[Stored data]

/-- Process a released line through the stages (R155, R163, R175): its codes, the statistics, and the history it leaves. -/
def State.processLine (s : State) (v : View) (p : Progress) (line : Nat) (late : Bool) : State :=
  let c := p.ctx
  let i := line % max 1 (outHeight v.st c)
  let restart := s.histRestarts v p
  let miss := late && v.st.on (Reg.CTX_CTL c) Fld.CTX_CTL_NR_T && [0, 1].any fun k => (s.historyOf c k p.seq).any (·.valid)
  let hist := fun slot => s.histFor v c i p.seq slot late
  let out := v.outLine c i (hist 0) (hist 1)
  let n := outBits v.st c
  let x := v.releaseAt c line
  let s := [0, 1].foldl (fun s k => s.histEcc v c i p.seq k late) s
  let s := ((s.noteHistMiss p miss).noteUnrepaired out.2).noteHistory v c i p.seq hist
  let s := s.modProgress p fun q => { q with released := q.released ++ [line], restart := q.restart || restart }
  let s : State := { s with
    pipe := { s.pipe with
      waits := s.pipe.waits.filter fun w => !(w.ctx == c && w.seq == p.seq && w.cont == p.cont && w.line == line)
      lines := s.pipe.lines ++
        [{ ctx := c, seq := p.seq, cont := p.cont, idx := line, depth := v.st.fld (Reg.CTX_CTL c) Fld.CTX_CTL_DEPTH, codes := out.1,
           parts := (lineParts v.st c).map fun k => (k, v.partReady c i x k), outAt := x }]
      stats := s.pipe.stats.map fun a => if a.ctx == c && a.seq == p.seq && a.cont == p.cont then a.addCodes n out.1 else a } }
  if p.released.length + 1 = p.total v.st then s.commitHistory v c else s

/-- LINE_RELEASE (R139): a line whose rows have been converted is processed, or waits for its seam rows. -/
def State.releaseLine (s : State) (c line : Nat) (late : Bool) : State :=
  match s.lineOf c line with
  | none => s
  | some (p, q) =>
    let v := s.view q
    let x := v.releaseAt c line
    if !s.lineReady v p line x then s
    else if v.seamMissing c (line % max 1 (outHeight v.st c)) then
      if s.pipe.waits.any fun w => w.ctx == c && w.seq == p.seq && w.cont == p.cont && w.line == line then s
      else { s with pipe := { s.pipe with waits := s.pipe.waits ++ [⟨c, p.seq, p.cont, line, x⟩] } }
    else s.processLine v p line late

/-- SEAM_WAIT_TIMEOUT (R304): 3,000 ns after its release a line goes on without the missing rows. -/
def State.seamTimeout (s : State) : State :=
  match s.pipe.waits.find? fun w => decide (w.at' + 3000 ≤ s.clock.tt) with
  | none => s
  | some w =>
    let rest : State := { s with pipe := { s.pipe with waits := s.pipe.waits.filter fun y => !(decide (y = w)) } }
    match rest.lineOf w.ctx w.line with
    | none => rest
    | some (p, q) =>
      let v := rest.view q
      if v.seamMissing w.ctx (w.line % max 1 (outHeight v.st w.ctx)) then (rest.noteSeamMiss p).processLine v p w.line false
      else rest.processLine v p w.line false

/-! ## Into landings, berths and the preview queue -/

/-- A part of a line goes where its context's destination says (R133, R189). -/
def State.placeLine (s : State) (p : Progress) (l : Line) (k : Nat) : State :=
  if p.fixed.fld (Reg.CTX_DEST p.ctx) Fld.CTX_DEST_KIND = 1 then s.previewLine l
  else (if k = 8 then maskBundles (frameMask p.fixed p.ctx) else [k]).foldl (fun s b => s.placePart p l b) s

---

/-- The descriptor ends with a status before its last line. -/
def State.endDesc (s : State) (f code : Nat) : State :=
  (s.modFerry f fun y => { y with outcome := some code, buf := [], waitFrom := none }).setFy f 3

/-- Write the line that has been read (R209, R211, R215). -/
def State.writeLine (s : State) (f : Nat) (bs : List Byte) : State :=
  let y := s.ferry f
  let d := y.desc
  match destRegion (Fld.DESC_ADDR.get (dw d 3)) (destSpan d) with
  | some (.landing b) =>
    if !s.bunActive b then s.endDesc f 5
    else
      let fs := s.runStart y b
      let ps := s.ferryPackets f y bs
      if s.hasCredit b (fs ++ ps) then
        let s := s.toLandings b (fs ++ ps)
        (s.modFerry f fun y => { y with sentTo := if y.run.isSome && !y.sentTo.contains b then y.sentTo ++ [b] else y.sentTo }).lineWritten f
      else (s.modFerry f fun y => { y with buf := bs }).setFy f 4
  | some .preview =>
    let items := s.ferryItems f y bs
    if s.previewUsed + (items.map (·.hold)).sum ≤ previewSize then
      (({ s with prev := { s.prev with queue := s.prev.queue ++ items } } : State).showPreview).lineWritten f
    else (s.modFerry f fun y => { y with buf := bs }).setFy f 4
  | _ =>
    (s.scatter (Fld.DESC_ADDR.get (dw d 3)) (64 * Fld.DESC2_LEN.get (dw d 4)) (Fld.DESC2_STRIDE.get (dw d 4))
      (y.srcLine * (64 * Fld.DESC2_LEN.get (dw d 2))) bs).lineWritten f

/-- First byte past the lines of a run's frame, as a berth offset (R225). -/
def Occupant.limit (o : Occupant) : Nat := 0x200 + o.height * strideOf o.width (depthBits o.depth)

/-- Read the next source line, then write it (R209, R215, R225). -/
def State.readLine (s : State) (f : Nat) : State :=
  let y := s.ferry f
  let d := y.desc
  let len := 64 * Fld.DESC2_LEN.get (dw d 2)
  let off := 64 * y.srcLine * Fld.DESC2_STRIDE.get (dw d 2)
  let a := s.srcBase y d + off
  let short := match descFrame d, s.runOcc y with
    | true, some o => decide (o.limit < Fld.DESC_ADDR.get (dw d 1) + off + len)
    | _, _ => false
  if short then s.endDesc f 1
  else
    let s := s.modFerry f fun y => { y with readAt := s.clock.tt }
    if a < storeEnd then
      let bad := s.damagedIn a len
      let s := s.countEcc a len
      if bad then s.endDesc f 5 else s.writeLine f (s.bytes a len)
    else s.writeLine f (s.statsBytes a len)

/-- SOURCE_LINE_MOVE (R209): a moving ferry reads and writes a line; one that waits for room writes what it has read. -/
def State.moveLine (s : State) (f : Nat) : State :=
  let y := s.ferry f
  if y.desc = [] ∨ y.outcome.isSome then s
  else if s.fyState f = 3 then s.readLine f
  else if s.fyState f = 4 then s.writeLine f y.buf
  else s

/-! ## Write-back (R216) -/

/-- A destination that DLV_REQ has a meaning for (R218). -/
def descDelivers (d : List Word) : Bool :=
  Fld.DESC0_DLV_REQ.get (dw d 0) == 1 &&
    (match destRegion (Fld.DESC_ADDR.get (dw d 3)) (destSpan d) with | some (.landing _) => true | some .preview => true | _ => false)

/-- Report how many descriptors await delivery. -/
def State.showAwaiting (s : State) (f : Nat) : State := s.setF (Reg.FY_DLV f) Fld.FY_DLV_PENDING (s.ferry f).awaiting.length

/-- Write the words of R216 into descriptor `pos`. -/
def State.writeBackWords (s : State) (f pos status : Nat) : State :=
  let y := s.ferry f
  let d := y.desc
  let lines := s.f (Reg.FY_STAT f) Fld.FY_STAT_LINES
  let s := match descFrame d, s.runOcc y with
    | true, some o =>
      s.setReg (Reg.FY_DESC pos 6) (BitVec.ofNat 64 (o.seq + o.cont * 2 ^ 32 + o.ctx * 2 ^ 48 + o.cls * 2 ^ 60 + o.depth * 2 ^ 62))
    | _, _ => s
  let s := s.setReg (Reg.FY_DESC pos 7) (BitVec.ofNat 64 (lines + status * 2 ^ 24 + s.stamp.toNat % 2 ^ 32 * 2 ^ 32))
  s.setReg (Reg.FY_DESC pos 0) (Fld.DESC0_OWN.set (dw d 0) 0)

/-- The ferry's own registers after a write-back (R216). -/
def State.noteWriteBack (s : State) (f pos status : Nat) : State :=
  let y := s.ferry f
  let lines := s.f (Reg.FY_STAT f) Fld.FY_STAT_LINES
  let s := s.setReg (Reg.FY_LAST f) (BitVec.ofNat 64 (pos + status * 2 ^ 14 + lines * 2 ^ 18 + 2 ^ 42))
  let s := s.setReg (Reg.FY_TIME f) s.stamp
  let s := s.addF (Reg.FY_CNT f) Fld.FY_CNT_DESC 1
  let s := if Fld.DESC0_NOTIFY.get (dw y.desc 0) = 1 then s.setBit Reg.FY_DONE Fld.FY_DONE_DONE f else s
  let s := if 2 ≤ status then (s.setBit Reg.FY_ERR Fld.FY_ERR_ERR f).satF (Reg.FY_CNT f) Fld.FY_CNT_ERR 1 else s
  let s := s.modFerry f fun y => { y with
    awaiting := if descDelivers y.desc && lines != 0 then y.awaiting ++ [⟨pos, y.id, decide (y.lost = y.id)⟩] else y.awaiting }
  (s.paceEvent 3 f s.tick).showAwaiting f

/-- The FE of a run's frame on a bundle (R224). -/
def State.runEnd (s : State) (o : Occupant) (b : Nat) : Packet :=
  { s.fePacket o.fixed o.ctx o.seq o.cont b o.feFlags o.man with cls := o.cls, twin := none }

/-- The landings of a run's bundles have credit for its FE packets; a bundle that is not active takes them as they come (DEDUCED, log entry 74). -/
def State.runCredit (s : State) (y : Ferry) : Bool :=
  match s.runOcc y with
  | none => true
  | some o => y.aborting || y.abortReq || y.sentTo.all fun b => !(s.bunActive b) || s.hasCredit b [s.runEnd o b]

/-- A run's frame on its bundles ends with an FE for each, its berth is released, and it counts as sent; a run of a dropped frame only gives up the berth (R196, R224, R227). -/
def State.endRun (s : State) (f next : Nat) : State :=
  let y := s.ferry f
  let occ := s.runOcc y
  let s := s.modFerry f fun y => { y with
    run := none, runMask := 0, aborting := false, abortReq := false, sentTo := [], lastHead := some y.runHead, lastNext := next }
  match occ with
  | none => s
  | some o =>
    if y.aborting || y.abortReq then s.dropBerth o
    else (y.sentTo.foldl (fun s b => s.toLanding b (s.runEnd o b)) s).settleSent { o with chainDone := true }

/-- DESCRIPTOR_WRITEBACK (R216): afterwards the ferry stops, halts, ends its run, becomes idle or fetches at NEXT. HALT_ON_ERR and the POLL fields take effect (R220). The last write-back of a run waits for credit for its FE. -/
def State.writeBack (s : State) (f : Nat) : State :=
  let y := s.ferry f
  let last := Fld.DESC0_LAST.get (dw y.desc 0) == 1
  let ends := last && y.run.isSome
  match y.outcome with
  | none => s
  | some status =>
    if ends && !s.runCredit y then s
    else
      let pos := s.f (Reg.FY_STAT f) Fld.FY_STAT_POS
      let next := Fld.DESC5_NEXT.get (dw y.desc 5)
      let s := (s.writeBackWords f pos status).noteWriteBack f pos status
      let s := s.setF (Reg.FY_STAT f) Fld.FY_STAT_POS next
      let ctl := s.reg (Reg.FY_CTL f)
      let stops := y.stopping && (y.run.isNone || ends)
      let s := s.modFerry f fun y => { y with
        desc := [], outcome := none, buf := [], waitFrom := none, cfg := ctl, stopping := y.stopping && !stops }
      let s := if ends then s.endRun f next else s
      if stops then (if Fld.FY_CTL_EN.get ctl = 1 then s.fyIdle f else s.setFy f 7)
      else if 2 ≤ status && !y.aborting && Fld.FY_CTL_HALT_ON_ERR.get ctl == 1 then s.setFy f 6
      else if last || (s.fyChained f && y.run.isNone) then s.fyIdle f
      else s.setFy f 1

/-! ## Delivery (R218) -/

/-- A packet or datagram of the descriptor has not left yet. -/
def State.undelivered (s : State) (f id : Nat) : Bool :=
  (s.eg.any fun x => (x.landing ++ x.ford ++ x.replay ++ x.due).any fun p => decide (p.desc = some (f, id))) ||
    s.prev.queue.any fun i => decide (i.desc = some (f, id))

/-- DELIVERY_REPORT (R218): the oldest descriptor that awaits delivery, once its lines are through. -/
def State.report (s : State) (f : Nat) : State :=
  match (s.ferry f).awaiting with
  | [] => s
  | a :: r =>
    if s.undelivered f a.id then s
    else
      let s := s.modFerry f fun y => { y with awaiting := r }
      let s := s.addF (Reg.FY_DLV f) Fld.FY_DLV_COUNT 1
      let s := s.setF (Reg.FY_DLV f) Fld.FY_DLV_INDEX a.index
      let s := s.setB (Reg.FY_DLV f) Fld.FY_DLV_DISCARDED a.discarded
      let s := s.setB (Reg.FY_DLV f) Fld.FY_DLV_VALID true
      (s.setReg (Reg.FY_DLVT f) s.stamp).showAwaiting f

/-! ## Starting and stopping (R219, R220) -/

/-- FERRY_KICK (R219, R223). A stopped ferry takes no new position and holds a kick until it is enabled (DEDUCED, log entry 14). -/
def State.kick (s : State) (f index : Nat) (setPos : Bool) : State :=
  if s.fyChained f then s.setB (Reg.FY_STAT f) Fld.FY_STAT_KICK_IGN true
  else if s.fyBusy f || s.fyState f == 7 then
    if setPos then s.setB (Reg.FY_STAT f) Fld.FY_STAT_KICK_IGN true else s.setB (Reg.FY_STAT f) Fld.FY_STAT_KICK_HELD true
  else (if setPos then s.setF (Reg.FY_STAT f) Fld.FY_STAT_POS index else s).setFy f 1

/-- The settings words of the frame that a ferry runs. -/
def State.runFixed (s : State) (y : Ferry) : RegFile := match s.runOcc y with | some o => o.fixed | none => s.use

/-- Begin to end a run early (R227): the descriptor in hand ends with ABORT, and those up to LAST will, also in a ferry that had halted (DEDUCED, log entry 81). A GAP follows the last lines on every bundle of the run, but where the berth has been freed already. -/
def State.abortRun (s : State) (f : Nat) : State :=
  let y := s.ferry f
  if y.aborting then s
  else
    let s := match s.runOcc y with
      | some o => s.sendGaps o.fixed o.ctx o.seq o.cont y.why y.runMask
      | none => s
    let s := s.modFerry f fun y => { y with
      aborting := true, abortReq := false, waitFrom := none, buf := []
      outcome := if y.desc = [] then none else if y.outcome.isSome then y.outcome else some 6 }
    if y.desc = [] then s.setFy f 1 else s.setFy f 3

* * *

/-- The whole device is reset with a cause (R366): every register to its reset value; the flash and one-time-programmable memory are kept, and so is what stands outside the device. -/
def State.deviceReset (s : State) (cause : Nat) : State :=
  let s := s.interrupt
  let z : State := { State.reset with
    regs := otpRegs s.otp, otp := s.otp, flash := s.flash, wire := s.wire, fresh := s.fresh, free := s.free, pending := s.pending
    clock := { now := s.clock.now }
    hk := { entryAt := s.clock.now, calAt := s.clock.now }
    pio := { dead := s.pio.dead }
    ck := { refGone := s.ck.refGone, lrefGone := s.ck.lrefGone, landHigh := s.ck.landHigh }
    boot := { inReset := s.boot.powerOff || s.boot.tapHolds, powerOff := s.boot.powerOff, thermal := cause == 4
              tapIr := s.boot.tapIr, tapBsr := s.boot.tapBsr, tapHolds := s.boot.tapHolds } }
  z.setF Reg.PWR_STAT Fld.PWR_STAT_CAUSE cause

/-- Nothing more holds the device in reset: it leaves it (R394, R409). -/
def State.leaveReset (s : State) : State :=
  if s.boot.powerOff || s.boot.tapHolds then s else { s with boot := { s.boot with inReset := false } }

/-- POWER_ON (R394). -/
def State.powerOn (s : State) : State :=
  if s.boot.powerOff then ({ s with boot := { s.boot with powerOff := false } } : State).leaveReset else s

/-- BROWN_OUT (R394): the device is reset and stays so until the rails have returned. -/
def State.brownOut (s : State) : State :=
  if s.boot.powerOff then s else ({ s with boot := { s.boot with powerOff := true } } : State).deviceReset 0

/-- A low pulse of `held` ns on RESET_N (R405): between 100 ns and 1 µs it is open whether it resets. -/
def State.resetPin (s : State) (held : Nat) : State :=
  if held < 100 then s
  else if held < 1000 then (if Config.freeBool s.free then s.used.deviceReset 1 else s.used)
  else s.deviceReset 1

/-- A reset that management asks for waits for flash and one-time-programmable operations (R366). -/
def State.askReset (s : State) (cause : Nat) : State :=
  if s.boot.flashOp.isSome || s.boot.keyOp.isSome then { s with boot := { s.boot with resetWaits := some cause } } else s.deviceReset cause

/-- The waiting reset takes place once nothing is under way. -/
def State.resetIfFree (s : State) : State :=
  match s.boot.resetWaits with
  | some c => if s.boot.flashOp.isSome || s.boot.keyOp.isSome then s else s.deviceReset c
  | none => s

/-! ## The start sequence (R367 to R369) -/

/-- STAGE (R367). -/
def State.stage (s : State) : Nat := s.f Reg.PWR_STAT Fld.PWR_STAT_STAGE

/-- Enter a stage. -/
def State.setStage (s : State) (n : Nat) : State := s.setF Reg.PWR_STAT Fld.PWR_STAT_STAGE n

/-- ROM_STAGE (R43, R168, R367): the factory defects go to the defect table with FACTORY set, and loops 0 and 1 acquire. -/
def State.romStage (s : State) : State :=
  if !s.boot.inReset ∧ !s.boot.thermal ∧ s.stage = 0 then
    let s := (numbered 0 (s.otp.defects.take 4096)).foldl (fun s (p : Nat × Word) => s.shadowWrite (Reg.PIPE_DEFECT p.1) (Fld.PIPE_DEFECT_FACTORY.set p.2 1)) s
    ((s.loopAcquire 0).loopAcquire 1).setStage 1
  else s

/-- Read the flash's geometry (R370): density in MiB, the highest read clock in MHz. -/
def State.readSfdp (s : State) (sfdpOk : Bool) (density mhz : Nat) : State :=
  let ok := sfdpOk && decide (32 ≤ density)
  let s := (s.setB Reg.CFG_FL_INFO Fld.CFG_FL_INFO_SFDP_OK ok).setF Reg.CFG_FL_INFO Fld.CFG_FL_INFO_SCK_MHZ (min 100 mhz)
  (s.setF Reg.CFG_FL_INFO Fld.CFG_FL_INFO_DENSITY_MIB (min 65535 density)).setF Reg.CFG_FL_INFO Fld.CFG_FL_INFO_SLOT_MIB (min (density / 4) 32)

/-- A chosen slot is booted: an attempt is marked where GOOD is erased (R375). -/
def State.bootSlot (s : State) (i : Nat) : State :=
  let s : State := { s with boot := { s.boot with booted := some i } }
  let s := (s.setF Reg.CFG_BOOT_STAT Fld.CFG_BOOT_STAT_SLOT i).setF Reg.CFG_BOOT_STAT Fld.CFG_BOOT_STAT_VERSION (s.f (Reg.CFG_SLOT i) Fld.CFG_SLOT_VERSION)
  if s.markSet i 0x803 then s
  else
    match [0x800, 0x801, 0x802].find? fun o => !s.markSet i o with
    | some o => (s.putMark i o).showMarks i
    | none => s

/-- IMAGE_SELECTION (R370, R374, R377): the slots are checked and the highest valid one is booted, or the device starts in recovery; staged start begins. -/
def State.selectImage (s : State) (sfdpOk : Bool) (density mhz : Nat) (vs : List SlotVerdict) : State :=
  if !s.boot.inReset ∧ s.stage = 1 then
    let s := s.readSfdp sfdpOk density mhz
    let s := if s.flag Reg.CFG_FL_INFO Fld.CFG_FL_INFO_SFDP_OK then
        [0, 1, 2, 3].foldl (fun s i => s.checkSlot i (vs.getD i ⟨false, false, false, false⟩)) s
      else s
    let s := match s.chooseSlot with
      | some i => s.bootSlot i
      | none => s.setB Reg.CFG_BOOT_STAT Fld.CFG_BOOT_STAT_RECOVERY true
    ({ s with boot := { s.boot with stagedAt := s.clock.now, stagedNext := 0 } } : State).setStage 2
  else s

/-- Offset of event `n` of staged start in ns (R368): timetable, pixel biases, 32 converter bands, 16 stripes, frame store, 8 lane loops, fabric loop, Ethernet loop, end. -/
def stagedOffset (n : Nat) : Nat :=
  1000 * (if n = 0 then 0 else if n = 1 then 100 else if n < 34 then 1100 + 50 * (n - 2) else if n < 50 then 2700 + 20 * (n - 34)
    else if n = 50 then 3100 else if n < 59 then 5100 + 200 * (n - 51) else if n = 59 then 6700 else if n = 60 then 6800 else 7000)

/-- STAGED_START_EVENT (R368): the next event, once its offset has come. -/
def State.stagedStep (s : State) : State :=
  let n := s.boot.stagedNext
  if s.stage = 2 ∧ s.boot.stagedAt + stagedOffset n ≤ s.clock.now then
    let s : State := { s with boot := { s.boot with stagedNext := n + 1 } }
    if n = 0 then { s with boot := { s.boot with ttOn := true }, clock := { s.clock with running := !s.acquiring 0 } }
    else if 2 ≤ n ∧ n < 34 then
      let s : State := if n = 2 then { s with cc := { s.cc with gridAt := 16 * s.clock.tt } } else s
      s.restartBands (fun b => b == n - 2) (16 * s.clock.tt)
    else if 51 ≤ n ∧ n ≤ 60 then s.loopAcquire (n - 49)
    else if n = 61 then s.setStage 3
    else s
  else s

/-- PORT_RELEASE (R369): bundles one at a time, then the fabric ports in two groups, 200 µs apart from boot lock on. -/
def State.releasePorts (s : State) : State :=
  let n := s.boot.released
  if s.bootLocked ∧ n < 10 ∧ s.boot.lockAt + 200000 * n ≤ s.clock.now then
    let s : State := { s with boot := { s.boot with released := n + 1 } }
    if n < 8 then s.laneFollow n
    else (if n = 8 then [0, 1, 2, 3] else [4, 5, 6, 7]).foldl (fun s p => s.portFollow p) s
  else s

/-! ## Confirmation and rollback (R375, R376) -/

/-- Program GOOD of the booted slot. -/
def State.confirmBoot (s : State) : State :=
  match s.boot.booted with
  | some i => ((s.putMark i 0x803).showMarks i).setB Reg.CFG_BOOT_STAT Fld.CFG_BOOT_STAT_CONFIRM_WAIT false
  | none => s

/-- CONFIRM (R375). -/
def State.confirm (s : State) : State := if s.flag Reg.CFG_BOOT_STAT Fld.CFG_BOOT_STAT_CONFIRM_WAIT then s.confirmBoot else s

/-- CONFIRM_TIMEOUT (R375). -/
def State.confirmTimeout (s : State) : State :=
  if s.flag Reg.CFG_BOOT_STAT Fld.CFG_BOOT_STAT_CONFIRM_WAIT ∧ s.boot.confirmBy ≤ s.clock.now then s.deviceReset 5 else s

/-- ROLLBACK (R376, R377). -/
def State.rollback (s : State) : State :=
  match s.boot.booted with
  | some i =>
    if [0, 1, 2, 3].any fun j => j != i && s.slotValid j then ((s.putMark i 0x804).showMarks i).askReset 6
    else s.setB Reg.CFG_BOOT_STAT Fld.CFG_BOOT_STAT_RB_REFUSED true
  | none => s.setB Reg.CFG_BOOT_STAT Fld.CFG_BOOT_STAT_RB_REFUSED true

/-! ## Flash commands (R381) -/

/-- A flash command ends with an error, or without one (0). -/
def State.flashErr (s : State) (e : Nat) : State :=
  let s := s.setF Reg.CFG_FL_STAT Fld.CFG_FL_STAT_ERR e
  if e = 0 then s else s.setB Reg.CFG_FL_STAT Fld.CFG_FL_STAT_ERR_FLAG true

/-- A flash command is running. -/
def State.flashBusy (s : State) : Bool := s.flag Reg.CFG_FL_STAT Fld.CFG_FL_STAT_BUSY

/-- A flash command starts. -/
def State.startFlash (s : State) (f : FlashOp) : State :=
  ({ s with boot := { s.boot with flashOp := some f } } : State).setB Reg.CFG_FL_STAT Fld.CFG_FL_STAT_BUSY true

[Work task] There is a line with "def State.undelivered (s" and a line with "(R219, R220) -/" above. Copy exactly those two lines and all lines between them, with nothing else.

[Answer to the problem]
def State.undelivered (s : State) (f id : Nat) : Bool :=
  (s.eg.any fun x => (x.landing ++ x.ford ++ x.replay ++ x.due).any fun p => decide (p.desc = some (f, id))) ||
    s.prev.queue.any fun i => decide (i.desc = some (f, id))

/-- DELIVERY_REPORT (R218): the oldest descriptor that awaits delivery, once its lines are through. -/
def State.report (s : State) (f : Nat) : State :=
  match (s.ferry f).awaiting with
  | [] => s
  | a :: r =>
    if s.undelivered f a.id then s
    else
      let s := s.modFerry f fun y => { y with awaiting := r }
      let s := s.addF (Reg.FY_DLV f) Fld.FY_DLV_COUNT 1
      let s := s.setF (Reg.FY_DLV f) Fld.FY_DLV_INDEX a.index
      let s := s.setB (Reg.FY_DLV f) Fld.FY_DLV_DISCARDED a.discarded
      let s := s.setB (Reg.FY_DLV f) Fld.FY_DLV_VALID true
      (s.setReg (Reg.FY_DLVT f) s.stamp).showAwaiting f

/-! ## Starting and stopping (R219, R220) -/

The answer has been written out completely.